The rabbit only looked at her.
“Might want to back up,” she told it. “Friendly advice.”
Cecelia opened the door of the barn. The doorframe was strung with little wooden skeletons, a repellent to evil spirits. The skeletons weren't going to work on Cecelia. She was flesh and blood. She looked up and saw the hot tub still hanging inside, waiting up there. She thought about the great number of enemies Nate and his family must have. Cecelia paced the inside walls, dumping gasoline in sloppy glugs. It was getting on her sneakers and jeans, but she had a change of clothes in her car. These sneakers and jeans were putting in their last day of service. It wasn't easy to use all the gasoline. She had to do three laps. She loomed in the doorway a moment and then lit a match and watched the flame flare.

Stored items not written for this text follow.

/-- What is left of a tile line once it has been released: nothing (R142). -/
def Dev.dropLine (s : Dev) (d t k : Nat) : Dev :=
  let h := s.pipes d
  let s := s.setPipes d
    { pipes := h.pipes.map (Option.map (fun p => if p.tile = t ∧ p.line = k then { p with live := false } else p)),
      elig := h.elig.filter (fun p => !(p.tile == t && p.line == k)) }
  let row := rowKey d t (k % 512)
  { s with spans := s.spans.keep (fun e => e / 16 != rowKey d t k), coefs := s.coefs.keep (· != row), rows := s.rows.keep (· != row),
           rasPoison := s.rasPoison.filter (fun e => !(e.1 == 8 * d + t && e.2.1 == k)) }

/-- A line packet goes to a tile at its release, or counts as dropped where the lane is not LOCKED (R135, R169). -/
def Dev.sendLine (s : Dev) (d n t k : Nat) (ur whole : Bool) (codes : List Nat) : Dev :=
  let s := s.snoopTile d t (k % 512) (packCodes codes) whole
  if s.locked d t then
    (s.setLane d t { s.lane d t with sending := true }).laneSend d t (.line ur (k % 512) (s.rd (Reg.HEAD_FRAME d n)).toNat codes)
  else s.addR (Reg.LANE_DROPCNT d t) 1

/-- An underrun of a tile line whose first background span is `sp` (R143). -/
def Dev.underrun (s : Dev) (d n t k sp : Nat) : Dev :=
  let s := s.addR (Reg.HEAD_URCNT d n) 1
  let s := s.wr (Reg.HEAD_URWHERE d n) (BitVec.ofNat 32 (t + 16 * sp + 0x10000 * (k % 512)))
  let s := s.setHalf d n { s.half d n with urHold := true }
  s.raise (Reg.HEAD_TG_FLT_STAT d n) B.HEAD_TG_UNDERRUN

/-- The release of line `k` to one tile (R134, R135, R142 to R144). -/
def Dev.releaseTile (s : Dev) (d n k t : Nat) : Dev :=
  if (s.half d n).composing then
    let miss := s.missing d t k
    let bg := s.rdF (Reg.HEAD_BG d n) F.HEAD_BG_CODE
    let codes := (List.range 16).flatMap (fun j => (s.spanCodes d t k j).getD (List.replicate 32 bg))
    let s := if !miss.isEmpty ∧ s.onPipes d t k then s.addR (Reg.FAB_LATE d) 1 else s
    let s := match miss with | [] => s | sp :: _ => s.underrun d n t k sp
    (s.sendLine d n t k (!miss.isEmpty) true codes).dropLine d t k
  else s.sendLine d n t k false false (List.replicate 512 0)

/-- The release of an active line: in READY at code 0, in LIT as composed, and nothing in SAFE or for a half whose composition has
stopped (R134), which a TILE_OUT window misses then (R303). -/
def Dev.releaseLine (s : Dev) (d n k : Nat) : Dev :=
  let ts := (s.tilesOf d n).filter (fun t => (s.place d t).row == k / 512)
  if s.power = 4 ∨ s.halfStopped d n then forAll ts s (fun s t => s.snoopTile d t (k % 512) [] false)
  else forAll ts s (fun s t => s.releaseTile d n k t)

/-- HEAD_LB_STATt at a line start (R140, R141). -/
def Dev.lineBuffer (s : Dev) (d n k t : Nat) : Dev :=
  let lines := (dueLines (s.tAct d n) (s.tTotal d n) k).filter (fun e => e.1 / 512 == (s.place d t).row)
  let lead := if (s.half d n).composing then
      ((lines.find? (fun e => !(s.missing d t e.1).isEmpty)).map Prod.snd).getD 16
    else 16
  let fill := (lines.filter (fun e => (s.missing d t e.1).isEmpty)).length
  let wm := max 1 (s.rdF (Reg.HEAD_LB_CFG d) F.HEAD_LB_CFG_WM)
  let urg := if lead ≤ wm / 2 then 3 else if lead ≤ wm then 2 else 0
  s.wr (Reg.HEAD_LB_STAT d t) (BitVec.ofNat 32 (lead + 256 * fill + 0x10000 * urg))

/-! ## Bands -/

/-- A band starts on the master half (R84, R85, R97): it samples the newest generation and forms its correction. -/
def Dev.bandStart (s : Dev) (d n b : Nat) : Dev :=
  let (s, dp, dr, hide) := s.formAngles d n
  let h := s.half d n
  let bad := h.badGen == some h.newest.num
  let kp := s.rdF (Reg.HEAD_CORR_KP d n) F.HEAD_CORR_KP_KP
  let now := BitVec.ofNat 32 (unsgn 16 dp + 0x10000 * unsgn 16 dr)
  let s := s.wr (Reg.HEAD_CORR_NOW d n) now
  let x : Band := { band := b, gen := h.newest, s := corrS dr, c := corrC dr, dy := corrDY kp dp, now := now, hide := hide,
                    bg := if bad then some (32 * b) else none }
  let s := s.setHalf d n { h with bands := x :: h.bands.take 1, sampled := h.sampled || !bad, badGen := if bad then h.badGen else none }
  if bad then s else s.wr (Reg.HEAD_GEN_INUSE d n) (BitVec.ofNat 32 h.newest.num)

/-- The band of the master half on the other half of a spanning head: its generation and correction, unchanged (R86, R97). -/
def Dev.bandMirror (s : Dev) (d n b : Nat) : Dev :=
  match (s.half (1 - d) n).bands.find? (fun x => x.band == b) with
  | none => s
  | some x =>
    let s := s.wr (Reg.HEAD_CORR_NOW d n) x.now
    let h := s.half d n
    let own := h.newest.num == x.gen.num
    let bad := h.badGen == some x.gen.num
    let y : Band := { x with gen := if own then h.newest else x.gen, bg := if bad then some (32 * b) else x.bg }
    let s := s.setHalf d n { h with bands := y :: h.bands.take 1, sampled := h.sampled || own, badGen := if bad then h.badGen else none }
    if bad then s else s.wr (Reg.HEAD_GEN_INUSE d n) (BitVec.ofNat 32 x.gen.num)

/-- The start of band `b` on a half. -/
def Dev.takeBand (s : Dev) (d n b : Nat) : Dev := if s.isSlave d n then s.bandMirror d n b else s.bandStart d n b

/-! ## Midnight -/

/-- A half composes from this midnight on: in LIT, once armed, with nothing that stops it (R134). -/
def Dev.mayCompose (s : Dev) (d n : Nat) : Bool := s.power == 3 && (s.half d n).armed && !s.halfStopped d n

/-- Band 0 of a frame starts composition: HEAD_GEN_LASTn and HEAD_GEN_FIRSTn (Table 3-9). -/
def Dev.frameStart0 (s : Dev) (d n : Nat) : Dev :=
  let s := s.setHalf d n { s.half d n with composing := true }
  let last := s.rd (Reg.HEAD_GEN_INUSE d n)
  let s := (s.takeBand d n 0).wr (Reg.HEAD_GEN_LAST d n) last
  s.wr (Reg.HEAD_GEN_FIRST d n) (s.rd (Reg.HEAD_GEN_INUSE d n))

/-- Midnight of a half (R85, R91, R133, R134, R194, R195); `marked` says that a mark brought the line of a slave half, which mirrors the
master's frame counter then. -/
def Dev.midnight (s : Dev) (d n : Nat) (marked : Bool) : Dev :=
  let s := if s.isSlave d n ∧ marked then s.wr (Reg.HEAD_FRAME d n) (s.rd (Reg.HEAD_FRAME (1 - d) n))
    else s.addR (Reg.HEAD_FRAME d n) 1
  let s := if (s.half d n).copy.isSome then s.refuseMesh d n 3 B.HEAD_WARP_MESH_LATE else s
  let s := if s.mayCompose d n then s.frameStart0 d n else s
  let s := s.midnightRun d n (s.power == 2 || s.power == 3)
  s.tEvent d n B.HEAD_TINT_MIDNIGHT

/-! ## Dusk -/

/-- The frame-scoped registers of a half, its timing mode apart (R136); those that the master supplies latch on the master. -/
def Dev.frameRegs (s : Dev) (d n : Nat) : List Nat :=
  [Reg.HEAD_WARP_BASE d n, Reg.HEAD_WARP_CFG d n] ++
    [2 * n, 2 * n + 1].flatMap (fun r => [Reg.HEAD_WARP_RASDIM d r, Reg.HEAD_RAS_BASE d r, Reg.HEAD_RAS_CFG d r]) ++
    (s.tilesOf d n).flatMap (fun t => [Reg.PHO_COEF_BASE d t, Reg.PHO_TILE_CFG d t]) ++
    (if s.isMaster d n then [Reg.HEAD_CORR_CFG d n, Reg.HEAD_CORR_REF d n] else [])

/-- The written copy of a register differs from the copy in use. -/
def Dev.differs (s : Dev) (a : Nat) : Bool := s.rd a != s.rdL a

/-- Some written copy of a head differs from its latched copy, on either die (PENDING, R136, Table 6-8). -/
def Dev.framePending (s : Dev) (n : Nat) : Bool :=
  s.timingPending n || (s.diesOf n).any (fun d => (s.frameRegs d n).any s.differs || (s.half d n).ceils != s.takeCeils d n)

/-- What the half latches whatever HOLD says: K, the frame sum, the tile temperatures and the derate classes (R115, R121, R137). A slave
takes the K that a dusk mark brings, and a half in safe-fill has no sum to send (R128). -/
def Dev.duskTakes (s : Dev) (d n : Nat) (marked : Bool) : Dev :=
  let h := s.half d n
  let k := if s.isSlave d n then (if marked then (s.half (1 - d) n).k else h.k) else s.bud.k
  let sum := if s.power = 4 ∨ s.halfStopped d n then none else some (h.sumD, h.k)
  let s := s.setHalf d n
    { h with report := sum, sumD := 0, k := k, drt := (List.range 64).map (fun c => s.rd (Reg.PHO_DRT d c)) }
  let s := s.wr (Reg.PHO_HSUM d n) (BitVec.ofNat 32 (min 0xFFFF (h.sumD / 16776960)))
  forAll (s.tilesOf d n) s (fun s t =>
    let w := s.rd (Reg.THM_TILE 0 (8 * d + t))
    if fget w F.THM_TILE_VALID = 1 then
      let x := sgn 16 (fget w F.THM_TILE_TEMP) / 16
      let s := { s with ttemps := s.ttemps.put (fun _ => none) (8 * d + t) (some x) }
      s.wr (Reg.PHO_TILE_TEMP d t) (BitVec.ofNat 32 (unsgn 8 (clampI (-128) 127 x) + 256))
    else
      let s := { s with ttemps := s.ttemps.put (fun _ => none) (8 * d + t) none }
      s.wr (Reg.PHO_TILE_TEMP d t) 0#32)

/-- The frame-scoped registers of a half latch (R136): a mesh copy begins where a warp register changed (R91), and the sample history
is cleared where SRC changed (R104). -/
def Dev.duskLatch (s : Dev) (d n : Nat) : Dev :=
  let regs := s.frameRegs d n
  let changed := regs.any s.differs || (s.half d n).ceils != s.takeCeils d n
  let warp := s.differs (Reg.HEAD_WARP_BASE d n) || s.differs (Reg.HEAD_WARP_CFG d n) ||
    s.differs (Reg.HEAD_WARP_RASDIM d (2 * n)) || s.differs (Reg.HEAD_WARP_RASDIM d (2 * n + 1))
  let src := s.corrSrc n
  let s := forAll regs s (fun s a => s.latch a)
  let s := s.setHalf d n { s.half d n with ceils := s.takeCeils d n }
  let s := if warp then
      (s.setHalf d n { s.half d n with copy := some (s.rdL (Reg.HEAD_WARP_BASE d n)).toNat, checked := none }).wrB (Reg.HEAD_WARP_STAT d n) 1 false
    else s
  let s := if s.isMaster d n ∧ s.corrSrc n ≠ src then s.clearHistory d n else s
  if changed then s.tEvent d n B.HEAD_TINT_LATCHED else s

/-- A refused mode (R138): MODE_REFUSED on every die of the head; the copies in use keep the mode in use. -/
def Dev.modeRefused (s : Dev) (n : Nat) : Dev :=
  forAll (s.diesOf n) s (fun s d => s.causeOn (Reg.HEAD_TG_FLT_STAT d n) B.HEAD_TG_MODE_REFUSED)

/-- A half enters HOLD phase (R138): MODE goes to its tiles, and it waits for those whose lanes are LOCKED. -/
def Dev.holdEnter (s : Dev) (d n : Nat) : Dev :=
  let ts := (s.tilesOf d n).filter (s.locked d)
  let s := s.setHalf d n { s.half d n with hold := true, awaited := ts, holdAt := s.us, newMode := true }
  let s := s.wrF (Reg.HEAD_TSTAT d n) F.HEAD_TSTAT_PHASE 6
  forAll ts s (fun s t => s.enqueue d t (s.modePkt d t))

/-- The MODE_REFUSED cause ends where the written mode equals the mode in use (R138). -/
def Dev.modeSettled (s : Dev) (n : Nat) : Dev :=
  if s.timingPending n then s
  else forAll (s.diesOf n) s (fun s d => s.causeOff (Reg.HEAD_TG_FLT_STAT d n) B.HEAD_TG_MODE_REFUSED)

/-- A mode of the master's generator comes due at its dusk (R138): one that differs from the mode in use latches and HOLD phase begins,
or it is refused. -/
def Dev.modeApply (s : Dev) (n : Nat) (line total : Word) : Dev :=
  let m := s.masterOf n
  if line = s.rdL (Reg.HEAD_TLINE m n) ∧ total = s.rdL (Reg.HEAD_TTOTAL m n) then s.modeSettled n
  else if s.modeOk n (fget line F.HEAD_TLINE_LINE_PER) (fget total F.HEAD_TTOTAL_TOTAL) then
    let s := (s.putLatched (Reg.HEAD_TLINE m n) line).putLatched (Reg.HEAD_TTOTAL m n) total
    let s := forAll (s.diesOf n) s (fun s d => s.causeOff (Reg.HEAD_TG_FLT_STAT d n) B.HEAD_TG_MODE_REFUSED)
    ((s.deriveHead m n).tEvent m n B.HEAD_TINT_LATCHED).holdEnter m n
  else s.modeRefused n

/-- The written mode comes due (R138). -/
def Dev.modeLatch (s : Dev) (n : Nat) : Dev :=
  let m := s.masterOf n
  s.modeApply n (s.rd (Reg.HEAD_TLINE m n)) (s.rd (Reg.HEAD_TTOTAL m n))

/-- What the master's dusk mark brings to the slave half beside K: the latch, and a new mode with its HOLD phase (R139, R146). -/
def Dev.duskMark (s : Dev) (d n : Nat) : Dev :=
  let m := 1 - d
  let s := if (s.half m n).markHeld then s else (s.setHalf d n { s.half d n with markHeld := false }).duskLatch d n
  let new := s.rdL (Reg.HEAD_TLINE d n) != s.rdL (Reg.HEAD_TLINE m n) || s.rdL (Reg.HEAD_TTOTAL d n) != s.rdL (Reg.HEAD_TTOTAL m n)
  let s := if new then s.takeMode d n else s
  if (s.half m n).hold ∧ !(s.half d n).hold then s.holdEnter d n else s

/-- The SYNC packet of a tile's half (R181, Table 8-2). -/
def Dev.syncPkt (s : Dev) (d n : Nat) (hold : Bool) : Pkt :=
  .sync hold (if hold then 0xFFFF else s.tAct d n) (s.rd (Reg.HEAD_FRAME d n)).toNat (s.tPer d n) (s.tTotal d n) (s.tAct d n)

/-- SYNC packets go to the LOCKED tiles of a half; one of HOLD phase abandons a slice of the lane (Table 14-4). -/
def Dev.sendSync (s : Dev) (d n : Nat) (hold : Bool) : Dev :=
  forAll ((s.tilesOf d n).filter (s.locked d)) s (fun s t =>
    (if hold then s.serve d (laneBlock d t) else s).laneSend d t (s.syncPkt d n hold))

/-- The master's part of a dusk: the rebuild swap (R58), the frame-scoped registers and the mode, but for what HOLD defers (R136 to
R138). The mode of a build that swaps comes due whatever HOLD says (Table 2-7). -/
def Dev.duskMaster (s : Dev) (d n : Nat) (held : Bool) : Dev :=
  let swap := s.rbState d == 3 && (s.rb d).head == n
  let mode := s.buildMode n
  let s := s.rbSwap n held
  let s := if held then (if swap then s.modeApply n mode.1 mode.2 else s) else (s.duskLatch d n).modeLatch n
  s.zoneDusk n held

/-- Dusk of a half (R136 to R138, R146, R195, R254); `marked` says that the master's dusk mark brought the line of a slave half. -/
def Dev.dusk (s : Dev) (d n : Nat) (marked : Bool) : Dev :=
  let s := s.sendSync d n false
  let slave := s.isSlave d n
  let byHold := if slave then marked && (s.half (1 - d) n).markHeld else s.rdF (Reg.HEAD_TCTRL d n) F.HEAD_TCTRL_HOLD == 1
  let s := s.setHalf d n { s.half d n with markHeld := byHold || slave, bands := [] }
  let s := (s.wrF (Reg.HEAD_TSTAT d n) F.HEAD_TSTAT_HELD (b2n byHold)).duskTakes d n marked
  let s := if !slave then s.duskMaster d n byHold else if marked then s.duskMark d n else s
  let s := s.duskSafe d n
  let s := forAll (s.tilesOf d n) s (fun s t => s.calAuto d t)
  s.tEvent d n B.HEAD_TINT_DUSK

He was a vegetarian who owned a pampered goat for the purpose of making his own cheese. He had a shop in his backyard that he'd converted into a creamery and he'd turned his flowerbeds into herb gardens, and the cheese he made he donated to a program that fed the poor. The wolf had left his goat alive.
After the attack, the goat's demeanor softened, as if she'd been taken down a peg. When she had milk she was generous with it. She quit butting the fence posts. She was still fed as well as a human, and now when the teacher arrived with her supper she ambled right over and nestled her head into his palm. Of course the goat had a limp now, her hind legs chewed up as they were. Of course she wouldn't be allowed to stay in the backyard anymore, grazing all night on elk grass, nothing but a short fence separating her from the wild desert.